Welcome to your weekend open thread. Happy hotter than heck weekend! How are you coping. I’m actually blogging from my brand new sectional that was delivered this morning. I feel so luxurious.
Nature put together a video tribute to all the shuttle missions. It might make you a little weepy.
This next story is educational. Bodice ripping is a lot harder than you think.
For most people, giving a presentation in skivvies to 100 professional peers sounds like a bad dream. But Ms. Gist was giving a workshop on Victorian clothing at the Romance Writers of America’s annual convention this summer. The romance novelists had gathered in New York to learn how to dress—and undress—heroines in their novels.
It took an hour for Ms.
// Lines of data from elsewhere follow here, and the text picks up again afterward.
/-- FILL_STALLED (R102): raised with the play state, P, E and depth, and the stalled flag set; not again while the flag
is set.
IDENTIFY_TIMER_EXPIRY (R136): 10 s after its start NO_DIRECTORY is raised and the state stays IDENTIFYING; once for each
start.
ATTENTION_PULSE_END (R160): 2 µs after it began the pulse ends, on its own port alone.
In all three the timebase moves to the due moment, or stays when that is past (log 4).
An event raised (R159, R160): it is latched; a masked one leaves the line; an unmasked one asserts a LEVEL line, and in
PULSE mode starts a pulse at that moment when its flag was clear, while a repeat starts none. A LEVEL line is asserted
exactly while an unmasked event is latched. The lines are looked at on a powered part with RESET released. -/
def Obligations.TimersFireOnce : Prop :=
  (∀ (s : State) (k : StallTimer), s.engine.stall = some k →
     (k.stalled = false →
       ∃ t, exec .fillStalled s = .next t ∧
         t = { s with
           engine := { s.engine with stall := some { k with stalled := true } }
           events := t.events, now := max s.now (k.since + 1000 * k.timeout) } ∧
         t.events.sSet =
           latch SEvent.pos (.fillStalled s.engine.play s.ring.p s.ring.e s.ring.depth) s.events.sSet ∧
         t.events.dSet = s.events.dSet ∧ t.events.counters = s.events.counters) ∧
     (k.stalled = true → exec .fillStalled s = .next s)) ∧
  (∀ (s : State) (k : IdentifyTimer), s.session.identify = some k →
     (k.expired = false →
       ∃ t, exec .identifyTimerExpiry s = .next t ∧
         t = { s with
           session := { s.session with identify := some { k with expired := true } }
           events := t.events, now := max s.now (k.since + 10000000) } ∧
         t.events.sSet = latch SEvent.pos .noDirectory s.events.sSet ∧ t.events.dSet = s.events.dSet ∧
         t.events.counters = s.events.counters) ∧
     (k.expired = true → exec .identifyTimerExpiry s = .next s)) ∧
  (∀ (s : State) (since : Nat),
     (s.events.sPulse = some since → exec (.attentionPulseEnd .s) s = .next { s with
       events := { s.events with sPulse := none }, now := max s.now (since + 2) }) ∧
     (s.events.dPulse = some since → exec (.attentionPulseEnd .d) s = .next { s with
       events := { s.events with dPulse := none }, now := max s.now (since + 2) })) ∧
  (∀ (s : State), s.power.powered = true → s.power.resetLine = false →
     (∀ e : SEvent,
       let t := raiseS e s
       let repeats := ∃ x ∈ s.events.sSet, x.ev.pos = e.pos
       t = { s with events := t.events } ∧ t.events.sSet = latch SEvent.pos e s.events.sSet ∧
       t.events.dSet = s.events.dSet ∧ t.events.dPulse = s.events.dPulse ∧ t.events.counters = s.events.counters ∧
       (∃ n, ⟨e, n⟩ ∈ t.events.sSet) ∧
       (s.params.sMask.getLsbD e.pos = true ∨ s.params.sMode = .level ∨ repeats →
         t.events.sPulse = s.events.sPulse) ∧
       (s.params.sMask.getLsbD e.pos = false → s.params.sMode = .pulse → ¬ repeats →
         t.events.sPulse = some s.now ∧ t.attention .s = true) ∧
       (s.params.sMask.getLsbD e.pos = false → s.params.sMode = .level → t.attention .s = true)) ∧
     (∀ e : DEvent,
       let t := raiseD e s
       let repeats := ∃ x ∈ s.events.dSet, x.ev.pos = e.pos
       t = { s with events := t.events } ∧ t.events.dSet = latch DEvent.pos e s.events.dSet ∧
       t.events.sSet = s.events.sSet ∧ t.events.sPulse = s.events.sPulse ∧ t.events.counters = s.events.counters ∧
       (∃ n, ⟨e, n⟩ ∈ t.events.dSet) ∧
       (s.params.dMask.getLsbD e.pos = true ∨ s.params.dMode = .level ∨ repeats →
         t.events.dPulse = s.events.dPulse) ∧
       (s.params.dMask.getLsbD e.pos = false → s.params.dMode = .pulse → ¬ repeats →
         t.events.dPulse = some s.now ∧ t.attention .d = true) ∧
       (s.params.dMask.getLsbD e.pos = false → s.params.dMode = .level → t.attention .d = true)) ∧
     (s.params.sMode = .level →
       (s.attention .s = true ↔ ∃ x ∈ s.events.sSet, s.params.sMask.getLsbD x.ev.pos = false)) ∧
     (s.params.dMode = .level →
       (s.attention .d = true ↔ ∃ x ∈ s.events.dSet, s.params.dMask.getLsbD x.ev.pos = false)) ∧
     (s.params.sMode = .pulse → (s.attention .s = true ↔ s.events.sPulse ≠ none)) ∧
     (s.params.dMode = .pulse → (s.attention .d = true ↔ s.events.dPulse ≠ none)))

/-! ### Transactions and the judgement of a frame -/

/-- How every port command is judged (R149), on a powered part with RESET released outside HELD and SLEEPING: N above 32 or
bytes that do not sum to 0 are BAD_FRAME; then BUSY; then an N or a parameter that does not fit is BAD_FRAME; then
UNCONFIGURED is NOT_STARTED. Each such answer is all that the frame does. Bytes behind the check byte are ignored (R148):
the command does all the same, in whatever state, and only the record of what was sent is longer (0x00 beside them is the
model's choice, log 37). -/
def Obligations.EveryPortCommandIsJudged : Prop :=
  ∀ (i : Instr) (c : PortCommand) (s : State), portCommand i = some c → s.power.powered = true →
    let told := fun code =>
      (.next (setPort c.port (answer s c.port c.clocked code [0]) s) : Host.Outcome State Fault Refusal)
    (s.power.resetLine = false → (s.power.mode = .unconfigured ∨ s.power.mode = .running) →
      (32 < c.n ∨ byteSum c.bytes ≠ 0 → exec i s = told .badFrame) ∧
      (c.n ≤ 32 → byteSum c.bytes = 0 →
        (s.busy = true → exec i s = told .busy) ∧
        (s.busy = false → c.fits = false → exec i s = told .badFrame) ∧
        (s.busy = false → c.fits = true → s.power.mode = .unconfigured → c.early = false →
          exec i s = told .notStarted))) ∧
    (∀ (i' : Instr) (behind : List Byte), portCommand i' = some { c with fr := { c.fr with behind := behind } } →
      (∀ msz fr, i = .softReset msz fr → ∃ frame, i' = .softReset msz { fr with frame := frame }) →
      ∃ t, exec i s = .next t ∧ exec i' s = .next (setPort c.port
        { t.port c.port with
          sent := s.statusByte c.port :: List.replicate (c.n + behind.length + 2) 0 } t))

/-- POLL (R150): a waiting response follows the status byte: its code, its length, its data and a check byte that brings the
sum to 0; it is consumed with that byte. A poll cut shorter leaves it waiting; with none waiting 0x00 follows. ERROR
stays as it is. The 0x00 sent when a poll is clocked past the check byte is the model's choice (log 35). -/
def Obligations.PollSendsResponse : Prop :=
  ∀ (port : Port) (clocked : Nat) (s : State), s.power.powered = true → s.power.resetLine = false →
    s.power.mode.isLow = false → 1 ≤ clocked →
    (∀ r, (s.port port).response = some r →
      ∃ check : Byte,
        let bytes := s.statusByte port :: byteOf r.code.code :: byteOf r.data.length :: (r.data ++ [check])
        byteSum bytes = 0 ∧
        (r.data.length + 4 ≤ clocked → exec (.poll port clocked) s = .next (setPort port
          { s.port port with
            response := none, sent := bytes ++ List.replicate (clocked - (r.data.length + 4)) 0 } s)) ∧
        (clocked < r.data.length + 4 → exec (.poll port clocked) s = .next (setPort port
          { s.port port with sent := bytes.take clocked } s))) ∧
    ((s.port port).response = none → exec (.poll port clocked) s = .next (setPort port
      { s.port port with sent := s.statusByte port :: List.replicate (clocked - 1) 0 } s))

/-- TRANSACTION_CUT_SHORT (R148): the frame is answered BAD_FRAME, BUSY or not, and reaches no block.
UNKNOWN_COMMAND (R149): a good frame on a port that is not BUSY is answered UNKNOWN_COMMAND; a bad one BAD_FRAME, and
before that step BUSY comes first. The row is taken at its word that the code is unknown, whatever the code (log 27).
The record of what is sent beside bytes behind the check byte is the model's (log 37). -/
def Obligations.SpoiltFramesAnswered : Prop :=
  (∀ (port : Port) (bytes : List Byte) (s : State), s.power.powered = true → s.power.resetLine = false →
     s.power.mode.isLow = false →
     exec (.transactionCutShort port bytes) s = .next (setPort port
       ⟨some ⟨.badFrame, [0]⟩, true, s.statusByte port :: List.replicate (bytes.length - 1) 0⟩ s)) ∧
  (∀ (port : Port) (code : Byte) (fr : Frame) (s : State), s.power.powered = true → s.power.resetLine = false →
     s.power.mode.isLow = false →
     let n := fr.params.length
     let bytes := code :: byteOf n :: (fr.params ++ [fr.check])
     let told := fun c => (.next (setPort port (answer s port (n + fr.behind.length) c [0]) s) : Host.Outcome State Fault Refusal)
     (32 < n ∨ byteSum bytes ≠ 0 → exec (.unknownCommand port code fr) s = told .badFrame) ∧
     (n ≤ 32 → byteSum bytes = 0 →
       (s.busy = true → exec (.unknownCommand port code fr) s = told .busy) ∧
       (s.busy = false → exec (.unknownCommand port code fr) s = told .unknownCommand)))

/-- LOW_POWER_TRANSACTION (R168, R169): the status byte and 0x00 after it, no response and no ERROR; on the S-port the wake
begins when the wake latch is empty, the DRAM leaving self-refresh and its supply coming on (R170).
In HELD and SLEEPING (R168, R169) no port command is judged: the status byte and 0x00 after it are sent, and on the
S-port the selection is a wake source, taken when the wake latch is empty. While RESET is held the status byte is sent
(R18) and nothing else happens. That the D-port sends 0x00 behind its status byte in these modes is the model's choice
(log 36). -/
def Obligations.LowPowerTransactions : Prop :=
  (∀ (port : Port) (clocked : Nat) (s : State), s.power.powered = true → s.power.resetLine = false →
     (s.power.mode = .held ∨ s.power.mode = .sleeping) →
     let after := setPort port { s.port port with sent := s.statusByte port :: List.replicate (clocked - 1) 0 } s
     (port = .d ∨ s.power.wake ≠ none → exec (.lowPowerTransaction port clocked) s = .next after) ∧
     (port = .s → s.power.wake = none → exec (.lowPowerTransaction port clocked) s = .next { after with
       power := { s.power with wake := some .sPort, wakeStart := s.now, selfRefresh := false, supply := true } })) ∧
  (∀ (i : Instr) (c : PortCommand) (s : State), portCommand i = some c → s.power.powered = true →
     let sent := s.statusByte c.port :: List.replicate (c.clocked + 2) 0
     let after := setPort c.port { s.port c.port with sent := sent } s
     (s.power.resetLine = true → exec i s = .next after) ∧
     (s.power.resetLine = false → (s.power.mode = .held ∨ s.power.mode = .sleeping) →
       (c.port = .d ∨ s.power.wake ≠ none → exec i s = .next after) ∧
       (c.port = .s → s.power.wake = none → exec i s = .next { after with
         power := { s.power with wake := some .sPort, wakeStart := s.now, selfRefresh := false, supply := true } })))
Gist to squeeze into a dozen layers that a lady would have worn in the 1860s—stockings, garters, bloomers, chemise, corset, crinoline or hoop skirt, petticoats, a shirtwaist or blouse, skirt, vest and bolero jacket. By the end, workshop attendees were skeptical that seductions ever occurred, with so many sartorial barriers.
“How did they ever have hanky panky?” asked novelist Annie Solomon.
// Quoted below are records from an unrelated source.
theorem BadFrom.badIn (h : BadFrom s o lo hi) : ∃ rest, s.badIn o.first o.count = lo :: rest ∧ rest.getLastD lo = hi := by
  have hmem := fun a => mem_badIn (s := s) (first := o.first) (count := o.count) (a := a)
  obtain ⟨hfirst, hle, hlast, hlow, hhigh, hbetween⟩ := h
  have hlo := (hmem lo).mpr ⟨⟨hfirst, by omega⟩, hlow⟩
  have hhi := (hmem hi).mpr ⟨⟨by omega, hlast⟩, hhigh⟩
  have hasc := badIn_pairwise s o.first o.count
  obtain ⟨a, rest, heq⟩ := List.exists_cons_of_ne_nil (List.ne_nil_of_mem hlo)
  rw [heq] at hmem hlo hhi hasc
  have hspan := between_of_pairwise hasc
  have ha := (hmem a).mp (by simp)
  have hz := (hmem (rest.getLastD a)).mp List.getLastD_mem_cons
  have h1 := hbetween a ha.1.1 ha.1.2 ha.2
  have h2 := hbetween _ hz.1.1 hz.1.2 hz.2
  have h3 := hspan lo hlo
  have h4 := hspan hi hhi
  obtain rfl : a = lo := by omega
  exact ⟨rest, heq, by omega⟩

theorem BadFrom.badIn_ne (h : BadFrom s o lo hi) : s.badIn o.first o.count ≠ [] := by
  obtain ⟨rest, heq, -⟩ := h.badIn
  simp [heq]

/-- The entry trimmed to its bad slots (R66, R68). -/
theorem BadFrom.trimTo (h : BadFrom s o lo hi) :
    trimTo (s.badIn o.first o.count) o = { o with first := lo, count := hi + 1 - lo } := by
  obtain ⟨rest, heq, hlast⟩ := h.badIn
  rw [heq, Machine.trimTo, List.headD_cons, List.getLastD_cons, hlast]

/-- What is left of the entry is a part of it. -/
theorem BadFrom.part (h : BadFrom s o lo hi) (attempts : Nat) : o.Part ⟨lo, hi + 1 - lo, attempts, none⟩ := by
  obtain ⟨hfirst, hle, hlast, -⟩ := h
  exact ⟨hfirst, by dsimp only; omega, fun _ => by dsimp only; omega, fun i hi => nomatch hi⟩

end

/-! ### The end of an event that leaves all orders QUEUED -/

/-- No work waits beside an ISSUED entry (R62). -/
theorem not_workIn_issued {l r : List Order} {o : Order} {i : Issue} (hi : o.issue = some i) :
    ¬ workIn (l ++ o :: r) := fun h => by
  have := h.2 o (by simp)
  rw [hi] at this
  cases this

theorem tellWork_eq (b u s : State) : tellWork b u s = { s with events := (tellWork b u s).events } := by
  unfold tellWork; split <;> rfl

theorem tellPause_eq (b s : State) : tellPause b s = { s with events := (tellPause b s).events } := by
  unfold tellPause; split <;> rfl

/-- The event ends with its scan, and is told of as `finish` tells it. -/
theorem finish_eq (b s : State) : finish b s = { scanIfDue s with events := (finish b s).events } := by
  rw [finish, tellPause_eq, tellWork_eq]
With great effort, it turns out. Women wore blouses under their corsets—making actual bodice ripping fairly pointless. Corsets fastened in front and laced up the back and couldn’t be undone in a single passionate gesture. “You’ll see pictures of corsets on bare skin. That’s completely historically inaccurate,” Ms. Gist told her audience.
I wonder what percentage of women in the Victorian era actually wore all of that? Most women wouldn’t have been able to afford a maid to dress them so they probably had clothes that were easier to get into, right?